Please use this identifier to cite or link to this item: https://ahro.austin.org.au/austinjspui/handle/1/12416
Title: De-noising with a SOCK can improve the performance of event-related ICA.
Austin Authors: Bhaganagarapu, Kaushik;Jackson, Graeme D ;Abbott, David F 
Affiliation: The Florey Institute of Neuroscience and Mental Health, Austin Hospital, The University of Melbourne Melbourne, Victoria, Australia ; Department of Medicine, The University of Melbourne Melbourne, Victoria, Australia
The Florey Institute of Neuroscience and Mental Health, Austin Hospital, The University of Melbourne Melbourne, Victoria, Australia ; Department of Medicine, The University of Melbourne Melbourne, Victoria, Australia ; Department of Radiology, The University of Melbourne Melbourne, Victoria, Australia
Issue Date: 19-Sep-2014
Publication information: Frontiers in Neuroscience 2014; 8(): 285
Abstract: Event-related ICA (eICA) is a partially data-driven analysis method for event-related fMRI that is particularly suited to analysis of simultaneous EEG-fMRI of patients with epilepsy. EEG-fMRI studies in epileptic patients are typically analyzed using the general linear model (GLM), often with assumption that the onset and offset of neuronal activity match EEG event onset and offset, the neuronal activation is sustained at a constant level throughout the epileptiform event and that associated fMRI signal changes follow the canonical HRF. The eICA method allows for less constrained analyses capable of detecting early, non-canonical responses.

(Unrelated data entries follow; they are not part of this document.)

/-- R421, R441: a request raised between steps, or arriving in a step, becomes pending; nothing else changes. -/
def Obligations.RaisedRequestsBecomePending : Prop :=
  (∀ (s : State) (x : IrqSource),
    s.raiseIrq x = { s with pending := (s.raiseIrq x).pending } ∧
    ∀ y : IrqSource, (s.raiseIrq x).pending.getLsbD y.index = (s.pending.getLsbD y.index || decide (y = x))) ∧
  (∀ (s : State) (now : List IrqSource) (later : List (List IrqSource)), s.arrivals = now :: later →
    s.takeArrivals = { s with arrivals := later, pending := s.takeArrivals.pending } ∧
    ∀ y : IrqSource, s.takeArrivals.pending.getLsbD y.index = (s.pending.getLsbD y.index || decide (y ∈ now)))

/-- The instructions' reach into hidden state (10_state.md R43 to R46, 60_exceptions.md R403): only RETI changes the
interrupt controller and it changes no pending bit, no `suppress` and no `rrLast`; only STF changes the
flash-programming state; none changes the cycle output. -/
def Obligations.HiddenStateChangesOnlyByItsInstruction : Prop :=
  ∀ (i : Instr) (s t : State), exec i s = .next t →
    (i ≠ .reti → KeepsPic s t) ∧
    (t.pending = s.pending ∧ t.suppress = s.suppress ∧ t.rrLast = s.rrLast) ∧
    (i ≠ .stf → t.fstate = s.fstate ∧ t.fcount = s.fcount) ∧
    (t.lastCycles = s.lastCycles ∧ t.ipc = s.ipc ∧ t.arrivals = s.arrivals)

/-- R47: entries are appended to the error log and never removed, by any step. -/
def Obligations.ErrorLogOnlyGrows : Prop :=
  ∀ s t : State, step s = .next t → ∃ new, t.errorLog = s.errorLog ++ new

/-! ### Reset and the host (70_reset_and_hazards.md, 60_exceptions.md) -/

/-- R500, R501: what power-on leaves, where the spec gives a value; what it leaves OPEN (log entries 2 and 3) and the
two logs are not part of this statement. -/
def Obligations.PowerOnLeavesTheStatedValues : Prop :=
  State.reset.pc = 0 ∧ State.reset.progSrc = .rom ∧ State.reset.xramBank = 0 ∧ State.reset.pending = 0 ∧
  (∀ l, State.reset.slot.get l = none ∧ State.reset.rrLast.get l = none) ∧ State.reset.prevLevel = .low ∧
  State.reset.suppress = false ∧ State.reset.fstate = .s0 ∧ State.reset.fcount = 0 ∧ State.reset.lastCycles = 0 ∧
  State.reset.eventLog = [] ∧
  (State.reset.sfr.read 0x0D).getLsbD 0 = false ∧ State.reset.sfr.read 0x25 = 0 ∧
  (State.reset.sfr.read 7).getLsbD 0 = false

/-- R500, R501: a reset between steps, with the contents the spec leaves OPEN given as `d`: ROM, flash and the error
log stay, everything else is as the spec sets it, and the next step fetches. The invariant holds whenever the drawn
arrays are in the model's canonical form. -/
def Obligations.WarmResetSetsTheWholeState : Prop :=
  ∀ (s : State) (d : ResetDraw), d.allowed →
    let t := s.warmReset d
    t.pc = 0 ∧ t.sfr = d.sfr ∧ t.ram = d.ram ∧ t.xram = d.xram ∧ t.wram = d.wram ∧ t.rom = s.rom ∧
    t.flash = s.flash ∧ t.progSrc = .rom ∧ t.xramBank = 0 ∧ t.pending = 0 ∧ t.slot = ⟨none, none, none⟩ ∧
    t.prevLevel = .low ∧ t.suppress = false ∧ t.rrLast = ⟨none, none, none⟩ ∧ t.fstate = .s0 ∧ t.fcount = 0 ∧
    t.lastCycles = 0 ∧ t.eventLog = [] ∧ t.errorLog = s.errorLog ∧ (t.sfr.read 7).getLsbD 0 = false ∧
    (s.rom.wf 65536 → s.flash.wf 131072 → d.sfr.wf 128 → d.ram.wf 512 → d.xram.wf 384 → d.wram.wf 512 → Inv t)

/-- The invariant holds after power-on. -/
def Obligations.InvariantHoldsAtReset : Prop := Inv State.reset

/-- Every step keeps the invariant: the arrays stay canonical and in bounds (R42), the program source stays the one
EXT selects (R34, R43), the flash counter stays below the budget and zero outside programming (R46), and an occupied
slot holds the source last dispatched at its level (R45). -/
def Obligations.StepKeepsInvariant : Prop :=
  ∀ s t : State, Inv s → step s = .next t → Inv t

/-- R459: the host's pc hook. -/
def Obligations.SetPcSetsPcAndLogsIt : Prop :=
  ∀ (s : State) (v : Nat), s.getPC = s.pc ∧
    s.setPC v = { s with
      pc := BitVec.ofNat 16 (v % 65536)
      eventLog := s.eventLog ++ [.pcChanged s.pc (BitVec.ofNat 16 (v % 65536))] }

/-- R80, R86, R88 (b), R460: a host access above 0x1FF stores nothing, and records and reports `OutOfRange` with the
current pc; it changes no memory and no register, and only a read draws a free value (log entry 11). A host access inside
the space is the same access an instruction makes. -/
def Obligations.HostAccessIsBoundsChecked : Prop :=
  (∀ (s : State) (a : Nat) (v : Byte), 0x1FF < a →
    s.hostWrite a v = { s with
      ipc := s.pc, faultReport := some .outOfRange, errorLog := s.errorLog ++ [⟨.outOfRange, a, v, s.pc⟩] } ∧
    ∀ t ∈ [(s.hostRead a).2, (s.hostReadLatch a).2], KeepsMemory s t ∧ KeepsRegs [] s t ∧
      t = { s with
        ipc := s.pc
        faultReport := some .outOfRange
        errorLog := s.errorLog ++ [⟨.outOfRange, a, 0, s.pc⟩]
        draws := s.draws + 1 }) ∧
  (∀ (s : State) (a : DAddr) (v : Byte),
    ReadOutcome { s with ipc := s.pc, faultReport := none } a (s.hostRead a.toNat).1 (s.hostRead a.toNat).2 ∧
    LatchOutcome { s with ipc := s.pc, faultReport := none } a (s.hostReadLatch a.toNat).1
      (s.hostReadLatch a.toNat).2 ∧
    WriteOutcome { s with ipc := s.pc, faultReport := none } a v (s.hostWrite a.toNat v))
end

A key step of eICA is the initial deconvolution which can be confounded by various sources of structured noise present in the fMRI signal. To help overcome this, we have extend the eICA procedure by utilizing a fully standalone and automated fMRI de-noising procedure to process the fMRI data from an EEG-fMRI acquisition prior to running eICA. Specifically we first apply ICA to the entire fMRI time-series and use a classifier to remove noise-related components. The automated objective de-noiser, "Spatially Organized Component Klassificator" (SOCK) is used; it has previously been shown to distinguish a substantial fraction of noise from true activation, without rejecting the latter, in resting-state fMRI. A second ICA is then performed, this time on the event-related response estimates derived from the denoised data (according to the usual eICA procedure). We hypothesize that SOCK + eICA has the potential to be more sensitive than eICA alone. We test the effectiveness of SOCK by comparing activation obtained in an eICA analysis of EEG-fMRI data with and without the use of SOCK for 14 patients with rolandic epilepsy who exhibited stereotypical IEDs arising from a focus in the rolandic fissure.
Gov't Doc #: 25285065
URI: http://ahro.austin.org.au/austinjspui/handle/1/12416
DOI: 10.3389/fnins.2014.00285
URL: https://pubmed.ncbi.nlm.nih.gov/25285065
Type: Journal Article
Subjects: Benign epilepsy with centro-temporal spikes (BECTS)
artifacts
automated classification
denoising
event related ICA
filter
functional magnetic resonance imaging (fMRI)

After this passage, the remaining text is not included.